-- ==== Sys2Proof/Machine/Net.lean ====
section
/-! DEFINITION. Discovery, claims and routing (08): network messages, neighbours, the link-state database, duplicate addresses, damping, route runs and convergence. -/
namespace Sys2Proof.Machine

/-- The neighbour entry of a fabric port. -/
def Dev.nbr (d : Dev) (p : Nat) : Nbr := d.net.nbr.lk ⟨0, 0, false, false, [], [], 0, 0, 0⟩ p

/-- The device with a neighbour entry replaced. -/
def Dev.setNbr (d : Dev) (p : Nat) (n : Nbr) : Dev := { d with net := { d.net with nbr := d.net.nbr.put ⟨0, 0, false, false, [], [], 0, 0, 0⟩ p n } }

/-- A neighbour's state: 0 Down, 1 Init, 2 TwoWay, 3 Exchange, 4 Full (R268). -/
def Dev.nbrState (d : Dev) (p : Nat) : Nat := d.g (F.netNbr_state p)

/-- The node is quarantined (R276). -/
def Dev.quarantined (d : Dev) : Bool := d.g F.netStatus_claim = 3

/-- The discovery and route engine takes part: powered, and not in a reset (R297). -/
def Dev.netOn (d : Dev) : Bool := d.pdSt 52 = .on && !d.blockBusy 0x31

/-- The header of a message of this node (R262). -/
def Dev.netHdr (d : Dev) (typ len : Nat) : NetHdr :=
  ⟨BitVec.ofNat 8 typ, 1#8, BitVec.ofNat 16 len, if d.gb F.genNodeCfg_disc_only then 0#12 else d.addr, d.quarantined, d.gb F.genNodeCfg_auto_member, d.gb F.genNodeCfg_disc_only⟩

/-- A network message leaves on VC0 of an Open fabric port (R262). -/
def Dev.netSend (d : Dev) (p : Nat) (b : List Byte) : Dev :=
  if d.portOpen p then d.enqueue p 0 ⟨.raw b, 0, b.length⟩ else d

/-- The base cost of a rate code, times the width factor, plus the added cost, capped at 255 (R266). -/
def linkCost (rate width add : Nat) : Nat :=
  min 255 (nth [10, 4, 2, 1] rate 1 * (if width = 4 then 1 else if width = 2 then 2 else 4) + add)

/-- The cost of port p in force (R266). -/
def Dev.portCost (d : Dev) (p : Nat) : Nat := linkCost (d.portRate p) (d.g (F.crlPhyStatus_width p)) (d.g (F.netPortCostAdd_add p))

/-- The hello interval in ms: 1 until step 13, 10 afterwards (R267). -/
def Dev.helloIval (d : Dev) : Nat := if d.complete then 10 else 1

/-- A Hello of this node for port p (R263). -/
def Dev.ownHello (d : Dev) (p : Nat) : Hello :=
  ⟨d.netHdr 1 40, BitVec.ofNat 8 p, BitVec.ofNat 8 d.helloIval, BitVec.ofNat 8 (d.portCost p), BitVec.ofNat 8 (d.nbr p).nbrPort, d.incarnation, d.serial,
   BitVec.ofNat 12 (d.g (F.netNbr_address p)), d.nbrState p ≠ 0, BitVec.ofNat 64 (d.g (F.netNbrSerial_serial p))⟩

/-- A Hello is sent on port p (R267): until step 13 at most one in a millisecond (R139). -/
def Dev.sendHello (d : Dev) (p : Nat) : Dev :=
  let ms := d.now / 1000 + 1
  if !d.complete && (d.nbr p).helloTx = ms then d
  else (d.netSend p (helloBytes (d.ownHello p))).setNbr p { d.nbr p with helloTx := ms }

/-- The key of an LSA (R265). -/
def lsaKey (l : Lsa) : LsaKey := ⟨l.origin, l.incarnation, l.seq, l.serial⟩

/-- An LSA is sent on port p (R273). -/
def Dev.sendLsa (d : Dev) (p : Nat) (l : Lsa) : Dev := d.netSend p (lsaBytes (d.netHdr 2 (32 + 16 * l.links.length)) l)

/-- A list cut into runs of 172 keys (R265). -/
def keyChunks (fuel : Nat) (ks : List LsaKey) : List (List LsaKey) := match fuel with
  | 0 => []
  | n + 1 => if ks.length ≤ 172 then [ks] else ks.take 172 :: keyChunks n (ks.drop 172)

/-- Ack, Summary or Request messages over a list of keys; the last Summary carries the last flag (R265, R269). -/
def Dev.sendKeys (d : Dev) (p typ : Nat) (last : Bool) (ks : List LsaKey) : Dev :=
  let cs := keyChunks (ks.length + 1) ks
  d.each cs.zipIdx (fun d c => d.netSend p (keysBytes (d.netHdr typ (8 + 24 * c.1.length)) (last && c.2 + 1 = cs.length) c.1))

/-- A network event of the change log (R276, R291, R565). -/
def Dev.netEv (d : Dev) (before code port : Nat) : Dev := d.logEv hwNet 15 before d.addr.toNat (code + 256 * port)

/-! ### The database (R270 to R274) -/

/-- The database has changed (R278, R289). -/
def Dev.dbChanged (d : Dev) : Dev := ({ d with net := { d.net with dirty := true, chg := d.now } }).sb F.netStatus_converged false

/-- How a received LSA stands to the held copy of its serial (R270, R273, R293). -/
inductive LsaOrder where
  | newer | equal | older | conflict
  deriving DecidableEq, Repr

+++++

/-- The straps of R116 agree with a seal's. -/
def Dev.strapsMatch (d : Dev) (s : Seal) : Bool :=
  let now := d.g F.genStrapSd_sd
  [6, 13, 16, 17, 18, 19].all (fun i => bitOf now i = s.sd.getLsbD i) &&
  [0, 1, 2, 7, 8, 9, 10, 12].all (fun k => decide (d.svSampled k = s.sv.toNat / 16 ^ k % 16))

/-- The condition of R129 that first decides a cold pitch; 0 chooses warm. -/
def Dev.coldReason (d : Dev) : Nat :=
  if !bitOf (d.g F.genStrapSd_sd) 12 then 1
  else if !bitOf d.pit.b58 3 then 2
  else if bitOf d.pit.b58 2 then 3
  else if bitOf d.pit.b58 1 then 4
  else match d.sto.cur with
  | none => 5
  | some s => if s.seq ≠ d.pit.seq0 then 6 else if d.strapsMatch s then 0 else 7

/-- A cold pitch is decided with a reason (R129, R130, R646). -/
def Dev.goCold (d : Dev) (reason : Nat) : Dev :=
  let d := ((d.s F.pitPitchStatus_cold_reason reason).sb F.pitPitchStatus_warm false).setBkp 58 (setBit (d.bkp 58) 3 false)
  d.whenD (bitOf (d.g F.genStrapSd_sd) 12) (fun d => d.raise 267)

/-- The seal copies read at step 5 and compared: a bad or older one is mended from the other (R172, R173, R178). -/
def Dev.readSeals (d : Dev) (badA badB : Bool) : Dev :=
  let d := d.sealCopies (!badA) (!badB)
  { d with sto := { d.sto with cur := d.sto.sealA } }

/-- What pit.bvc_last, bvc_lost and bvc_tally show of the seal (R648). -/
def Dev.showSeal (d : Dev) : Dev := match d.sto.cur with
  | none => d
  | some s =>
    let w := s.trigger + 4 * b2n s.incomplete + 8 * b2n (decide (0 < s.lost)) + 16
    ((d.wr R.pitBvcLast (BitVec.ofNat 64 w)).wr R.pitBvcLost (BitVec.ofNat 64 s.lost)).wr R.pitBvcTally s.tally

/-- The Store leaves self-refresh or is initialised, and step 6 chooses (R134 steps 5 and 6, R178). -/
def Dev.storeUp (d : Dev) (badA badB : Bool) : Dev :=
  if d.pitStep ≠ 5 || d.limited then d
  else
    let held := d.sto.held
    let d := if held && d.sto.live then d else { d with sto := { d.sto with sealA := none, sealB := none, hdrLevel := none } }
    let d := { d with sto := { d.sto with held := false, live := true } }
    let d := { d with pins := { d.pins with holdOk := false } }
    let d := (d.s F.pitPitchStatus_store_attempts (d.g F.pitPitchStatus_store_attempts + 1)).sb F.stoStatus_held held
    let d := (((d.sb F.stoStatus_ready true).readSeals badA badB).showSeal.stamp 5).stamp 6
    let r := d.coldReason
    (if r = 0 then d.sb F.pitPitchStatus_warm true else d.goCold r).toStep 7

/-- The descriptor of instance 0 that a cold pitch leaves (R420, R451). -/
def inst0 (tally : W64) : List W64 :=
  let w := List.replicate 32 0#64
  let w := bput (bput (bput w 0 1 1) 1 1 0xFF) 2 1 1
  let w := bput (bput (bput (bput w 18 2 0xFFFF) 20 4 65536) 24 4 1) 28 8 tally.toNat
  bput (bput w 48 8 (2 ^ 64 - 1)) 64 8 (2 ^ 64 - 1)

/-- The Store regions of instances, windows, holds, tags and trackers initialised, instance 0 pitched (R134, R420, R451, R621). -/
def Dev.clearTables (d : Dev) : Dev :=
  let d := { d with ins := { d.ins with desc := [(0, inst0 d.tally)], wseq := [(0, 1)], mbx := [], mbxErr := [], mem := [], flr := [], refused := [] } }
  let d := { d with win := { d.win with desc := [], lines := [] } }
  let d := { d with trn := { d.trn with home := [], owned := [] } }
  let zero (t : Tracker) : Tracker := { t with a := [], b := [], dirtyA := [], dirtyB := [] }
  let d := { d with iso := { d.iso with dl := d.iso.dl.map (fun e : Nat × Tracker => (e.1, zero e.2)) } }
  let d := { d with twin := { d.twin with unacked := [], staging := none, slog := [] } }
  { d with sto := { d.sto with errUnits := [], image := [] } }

+++++

Assigned task: From the records above, transcribe without alteration every line from the one with "-- ==== Sys2Proof/Machine/Net.lean" to the one with "def Dev.netSend (d", inclusive.

Expected answer:
-- ==== Sys2Proof/Machine/Net.lean ====
section
/-! DEFINITION. Discovery, claims and routing (08): network messages, neighbours, the link-state database, duplicate addresses, damping, route runs and convergence. -/
namespace Sys2Proof.Machine

/-- The neighbour entry of a fabric port. -/
def Dev.nbr (d : Dev) (p : Nat) : Nbr := d.net.nbr.lk ⟨0, 0, false, false, [], [], 0, 0, 0⟩ p

/-- The device with a neighbour entry replaced. -/
def Dev.setNbr (d : Dev) (p : Nat) (n : Nbr) : Dev := { d with net := { d.net with nbr := d.net.nbr.put ⟨0, 0, false, false, [], [], 0, 0, 0⟩ p n } }

/-- A neighbour's state: 0 Down, 1 Init, 2 TwoWay, 3 Exchange, 4 Full (R268). -/
def Dev.nbrState (d : Dev) (p : Nat) : Nat := d.g (F.netNbr_state p)

/-- The node is quarantined (R276). -/
def Dev.quarantined (d : Dev) : Bool := d.g F.netStatus_claim = 3

/-- The discovery and route engine takes part: powered, and not in a reset (R297). -/
def Dev.netOn (d : Dev) : Bool := d.pdSt 52 = .on && !d.blockBusy 0x31

/-- The header of a message of this node (R262). -/
def Dev.netHdr (d : Dev) (typ len : Nat) : NetHdr :=
  ⟨BitVec.ofNat 8 typ, 1#8, BitVec.ofNat 16 len, if d.gb F.genNodeCfg_disc_only then 0#12 else d.addr, d.quarantined, d.gb F.genNodeCfg_auto_member, d.gb F.genNodeCfg_disc_only⟩

/-- A network message leaves on VC0 of an Open fabric port (R262). -/
def Dev.netSend (d : Dev) (p : Nat) (b : List Byte) : Dev :=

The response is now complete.